● **Task instructions**: In the listing below, find the line that contains "-- ==== Sys2Proof/Tests/Slice0.lean" and the line that contains "0x01, 0x02, 0x68, 0x1F, 0x40, 0x7F, 0x01]". Quote both and every line between them, exactly, and nothing more.

----

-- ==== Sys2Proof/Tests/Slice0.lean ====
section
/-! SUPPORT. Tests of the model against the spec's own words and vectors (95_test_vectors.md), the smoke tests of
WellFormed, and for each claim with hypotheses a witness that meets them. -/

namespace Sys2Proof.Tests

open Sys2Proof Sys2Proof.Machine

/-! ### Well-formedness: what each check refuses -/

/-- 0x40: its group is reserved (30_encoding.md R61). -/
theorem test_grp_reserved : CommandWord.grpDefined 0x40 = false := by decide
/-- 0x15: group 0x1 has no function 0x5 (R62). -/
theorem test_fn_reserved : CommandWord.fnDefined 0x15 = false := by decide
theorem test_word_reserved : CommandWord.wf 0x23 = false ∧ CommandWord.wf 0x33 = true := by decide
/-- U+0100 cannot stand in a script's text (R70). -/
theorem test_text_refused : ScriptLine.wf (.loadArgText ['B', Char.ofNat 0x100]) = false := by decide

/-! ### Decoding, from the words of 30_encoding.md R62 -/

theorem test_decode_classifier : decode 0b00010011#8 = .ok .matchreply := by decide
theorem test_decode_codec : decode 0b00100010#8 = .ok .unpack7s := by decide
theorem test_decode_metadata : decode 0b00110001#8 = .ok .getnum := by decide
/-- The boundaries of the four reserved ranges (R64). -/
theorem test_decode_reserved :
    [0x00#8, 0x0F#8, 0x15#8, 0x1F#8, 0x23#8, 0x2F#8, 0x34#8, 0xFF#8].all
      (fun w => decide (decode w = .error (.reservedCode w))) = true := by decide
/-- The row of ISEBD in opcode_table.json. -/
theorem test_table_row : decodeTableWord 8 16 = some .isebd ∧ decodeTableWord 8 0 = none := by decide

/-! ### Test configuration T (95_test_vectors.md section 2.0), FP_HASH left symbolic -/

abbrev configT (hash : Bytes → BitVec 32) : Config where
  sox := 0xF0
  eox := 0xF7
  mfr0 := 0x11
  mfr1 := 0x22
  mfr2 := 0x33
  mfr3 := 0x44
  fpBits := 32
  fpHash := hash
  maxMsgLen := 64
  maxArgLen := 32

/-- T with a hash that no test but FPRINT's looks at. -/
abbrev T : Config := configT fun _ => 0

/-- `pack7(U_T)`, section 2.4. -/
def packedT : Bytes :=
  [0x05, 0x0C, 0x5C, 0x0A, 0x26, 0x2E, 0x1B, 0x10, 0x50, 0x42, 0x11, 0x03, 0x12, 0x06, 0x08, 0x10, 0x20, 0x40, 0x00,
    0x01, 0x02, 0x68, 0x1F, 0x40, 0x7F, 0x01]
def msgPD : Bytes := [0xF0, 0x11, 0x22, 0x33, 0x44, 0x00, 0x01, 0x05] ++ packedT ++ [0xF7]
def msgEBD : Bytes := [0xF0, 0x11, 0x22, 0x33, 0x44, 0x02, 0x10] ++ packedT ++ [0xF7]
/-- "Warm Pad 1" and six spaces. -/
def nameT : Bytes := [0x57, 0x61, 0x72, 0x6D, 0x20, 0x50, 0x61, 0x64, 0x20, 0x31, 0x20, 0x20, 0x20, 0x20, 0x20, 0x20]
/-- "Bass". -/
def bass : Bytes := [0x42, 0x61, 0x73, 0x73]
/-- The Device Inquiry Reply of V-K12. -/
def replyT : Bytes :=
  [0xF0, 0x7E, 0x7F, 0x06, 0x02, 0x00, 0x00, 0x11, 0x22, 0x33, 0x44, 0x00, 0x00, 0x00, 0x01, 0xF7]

----

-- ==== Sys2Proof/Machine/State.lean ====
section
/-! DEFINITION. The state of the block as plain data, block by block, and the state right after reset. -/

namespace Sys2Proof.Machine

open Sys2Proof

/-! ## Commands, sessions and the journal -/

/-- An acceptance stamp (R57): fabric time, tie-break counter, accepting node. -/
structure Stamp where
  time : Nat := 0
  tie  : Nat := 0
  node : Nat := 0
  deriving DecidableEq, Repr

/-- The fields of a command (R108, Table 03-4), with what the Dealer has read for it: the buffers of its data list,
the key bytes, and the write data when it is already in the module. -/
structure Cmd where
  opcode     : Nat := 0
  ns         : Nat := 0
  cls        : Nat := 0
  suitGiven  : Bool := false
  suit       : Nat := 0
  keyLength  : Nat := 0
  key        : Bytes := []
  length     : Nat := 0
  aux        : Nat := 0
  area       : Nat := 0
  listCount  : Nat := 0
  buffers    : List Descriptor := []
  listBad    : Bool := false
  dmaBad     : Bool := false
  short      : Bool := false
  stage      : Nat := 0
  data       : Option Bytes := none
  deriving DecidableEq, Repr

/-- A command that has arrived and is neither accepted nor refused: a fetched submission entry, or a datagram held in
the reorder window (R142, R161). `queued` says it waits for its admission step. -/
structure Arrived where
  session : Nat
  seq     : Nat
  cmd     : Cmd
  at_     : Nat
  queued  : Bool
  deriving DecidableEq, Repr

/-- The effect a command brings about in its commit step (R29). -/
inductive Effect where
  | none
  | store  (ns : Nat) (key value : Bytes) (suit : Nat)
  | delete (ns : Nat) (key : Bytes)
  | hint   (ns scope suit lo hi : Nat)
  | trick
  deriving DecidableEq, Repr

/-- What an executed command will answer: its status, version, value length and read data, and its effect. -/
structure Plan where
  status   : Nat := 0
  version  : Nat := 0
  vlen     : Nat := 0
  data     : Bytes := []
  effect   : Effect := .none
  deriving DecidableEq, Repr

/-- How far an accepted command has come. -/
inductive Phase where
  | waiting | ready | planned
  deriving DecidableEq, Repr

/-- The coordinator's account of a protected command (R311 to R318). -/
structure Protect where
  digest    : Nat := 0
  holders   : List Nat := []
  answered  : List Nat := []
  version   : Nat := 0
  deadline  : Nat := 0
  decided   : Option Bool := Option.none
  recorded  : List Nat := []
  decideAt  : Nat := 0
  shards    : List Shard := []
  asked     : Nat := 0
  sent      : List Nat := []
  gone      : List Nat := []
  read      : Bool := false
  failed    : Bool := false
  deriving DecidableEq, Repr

----

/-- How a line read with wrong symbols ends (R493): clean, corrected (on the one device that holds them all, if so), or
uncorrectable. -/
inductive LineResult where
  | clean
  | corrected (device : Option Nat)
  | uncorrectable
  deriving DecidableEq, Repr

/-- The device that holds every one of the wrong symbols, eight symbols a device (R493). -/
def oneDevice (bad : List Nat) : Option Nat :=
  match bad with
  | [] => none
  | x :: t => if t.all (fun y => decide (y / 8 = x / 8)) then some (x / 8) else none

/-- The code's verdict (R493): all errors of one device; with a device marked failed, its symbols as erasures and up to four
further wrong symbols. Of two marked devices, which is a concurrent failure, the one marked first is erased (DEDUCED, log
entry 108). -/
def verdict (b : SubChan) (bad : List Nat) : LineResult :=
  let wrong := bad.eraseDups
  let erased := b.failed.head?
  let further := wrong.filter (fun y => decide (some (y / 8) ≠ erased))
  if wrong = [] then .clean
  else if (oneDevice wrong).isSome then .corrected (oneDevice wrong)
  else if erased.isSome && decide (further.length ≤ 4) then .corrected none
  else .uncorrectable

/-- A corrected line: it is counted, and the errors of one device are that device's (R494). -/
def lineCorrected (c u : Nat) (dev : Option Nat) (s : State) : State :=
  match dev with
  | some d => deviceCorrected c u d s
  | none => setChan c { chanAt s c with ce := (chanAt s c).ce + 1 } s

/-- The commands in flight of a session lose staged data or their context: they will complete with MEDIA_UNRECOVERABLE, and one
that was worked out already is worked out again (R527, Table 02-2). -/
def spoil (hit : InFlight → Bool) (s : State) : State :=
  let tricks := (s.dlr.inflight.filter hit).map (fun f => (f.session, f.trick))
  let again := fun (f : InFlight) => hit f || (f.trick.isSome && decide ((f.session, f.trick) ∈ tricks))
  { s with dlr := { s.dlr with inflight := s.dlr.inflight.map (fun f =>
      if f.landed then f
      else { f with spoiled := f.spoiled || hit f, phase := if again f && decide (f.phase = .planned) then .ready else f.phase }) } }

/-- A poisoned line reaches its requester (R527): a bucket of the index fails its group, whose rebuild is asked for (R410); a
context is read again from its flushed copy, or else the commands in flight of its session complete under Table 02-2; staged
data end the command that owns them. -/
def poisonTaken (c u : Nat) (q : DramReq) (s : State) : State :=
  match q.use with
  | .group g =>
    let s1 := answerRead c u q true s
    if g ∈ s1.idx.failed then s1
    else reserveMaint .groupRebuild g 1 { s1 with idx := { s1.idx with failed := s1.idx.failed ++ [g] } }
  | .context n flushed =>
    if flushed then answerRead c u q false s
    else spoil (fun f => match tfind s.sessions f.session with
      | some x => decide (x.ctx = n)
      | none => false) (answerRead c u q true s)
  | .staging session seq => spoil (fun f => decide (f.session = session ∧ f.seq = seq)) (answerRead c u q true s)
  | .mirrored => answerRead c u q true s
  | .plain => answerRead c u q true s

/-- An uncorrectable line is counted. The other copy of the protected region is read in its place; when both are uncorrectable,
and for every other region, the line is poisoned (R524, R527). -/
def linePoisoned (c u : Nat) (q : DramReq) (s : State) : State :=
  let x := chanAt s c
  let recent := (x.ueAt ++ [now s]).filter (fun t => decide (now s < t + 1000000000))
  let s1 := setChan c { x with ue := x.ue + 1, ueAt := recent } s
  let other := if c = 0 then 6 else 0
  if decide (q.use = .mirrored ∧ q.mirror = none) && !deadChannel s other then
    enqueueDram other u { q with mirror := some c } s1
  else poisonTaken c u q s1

----

● **Exercise output**:
-- ==== Sys2Proof/Tests/Slice0.lean ====
section
/-! SUPPORT. Tests of the model against the spec's own words and vectors (95_test_vectors.md), the smoke tests of
WellFormed, and for each claim with hypotheses a witness that meets them. -/

namespace Sys2Proof.Tests

open Sys2Proof Sys2Proof.Machine

/-! ### Well-formedness: what each check refuses -/

/-- 0x40: its group is reserved (30_encoding.md R61). -/
theorem test_grp_reserved : CommandWord.grpDefined 0x40 = false := by decide
/-- 0x15: group 0x1 has no function 0x5 (R62). -/
theorem test_fn_reserved : CommandWord.fnDefined 0x15 = false := by decide
theorem test_word_reserved : CommandWord.wf 0x23 = false ∧ CommandWord.wf 0x33 = true := by decide
/-- U+0100 cannot stand in a script's text (R70). -/
theorem test_text_refused : ScriptLine.wf (.loadArgText ['B', Char.ofNat 0x100]) = false := by decide

/-! ### Decoding, from the words of 30_encoding.md R62 -/

theorem test_decode_classifier : decode 0b00010011#8 = .ok .matchreply := by decide
theorem test_decode_codec : decode 0b00100010#8 = .ok .unpack7s := by decide
theorem test_decode_metadata : decode 0b00110001#8 = .ok .getnum := by decide
/-- The boundaries of the four reserved ranges (R64). -/
theorem test_decode_reserved :
    [0x00#8, 0x0F#8, 0x15#8, 0x1F#8, 0x23#8, 0x2F#8, 0x34#8, 0xFF#8].all
      (fun w => decide (decode w = .error (.reservedCode w))) = true := by decide
/-- The row of ISEBD in opcode_table.json. -/
theorem test_table_row : decodeTableWord 8 16 = some .isebd ∧ decodeTableWord 8 0 = none := by decide

/-! ### Test configuration T (95_test_vectors.md section 2.0), FP_HASH left symbolic -/

abbrev configT (hash : Bytes → BitVec 32) : Config where
  sox := 0xF0
  eox := 0xF7
  mfr0 := 0x11
  mfr1 := 0x22
  mfr2 := 0x33
  mfr3 := 0x44
  fpBits := 32
  fpHash := hash
  maxMsgLen := 64
  maxArgLen := 32

/-- T with a hash that no test but FPRINT's looks at. -/
abbrev T : Config := configT fun _ => 0

/-- `pack7(U_T)`, section 2.4. -/
def packedT : Bytes :=
  [0x05, 0x0C, 0x5C, 0x0A, 0x26, 0x2E, 0x1B, 0x10, 0x50, 0x42, 0x11, 0x03, 0x12, 0x06, 0x08, 0x10, 0x20, 0x40, 0x00,
    0x01, 0x02, 0x68, 0x1F, 0x40, 0x7F, 0x01]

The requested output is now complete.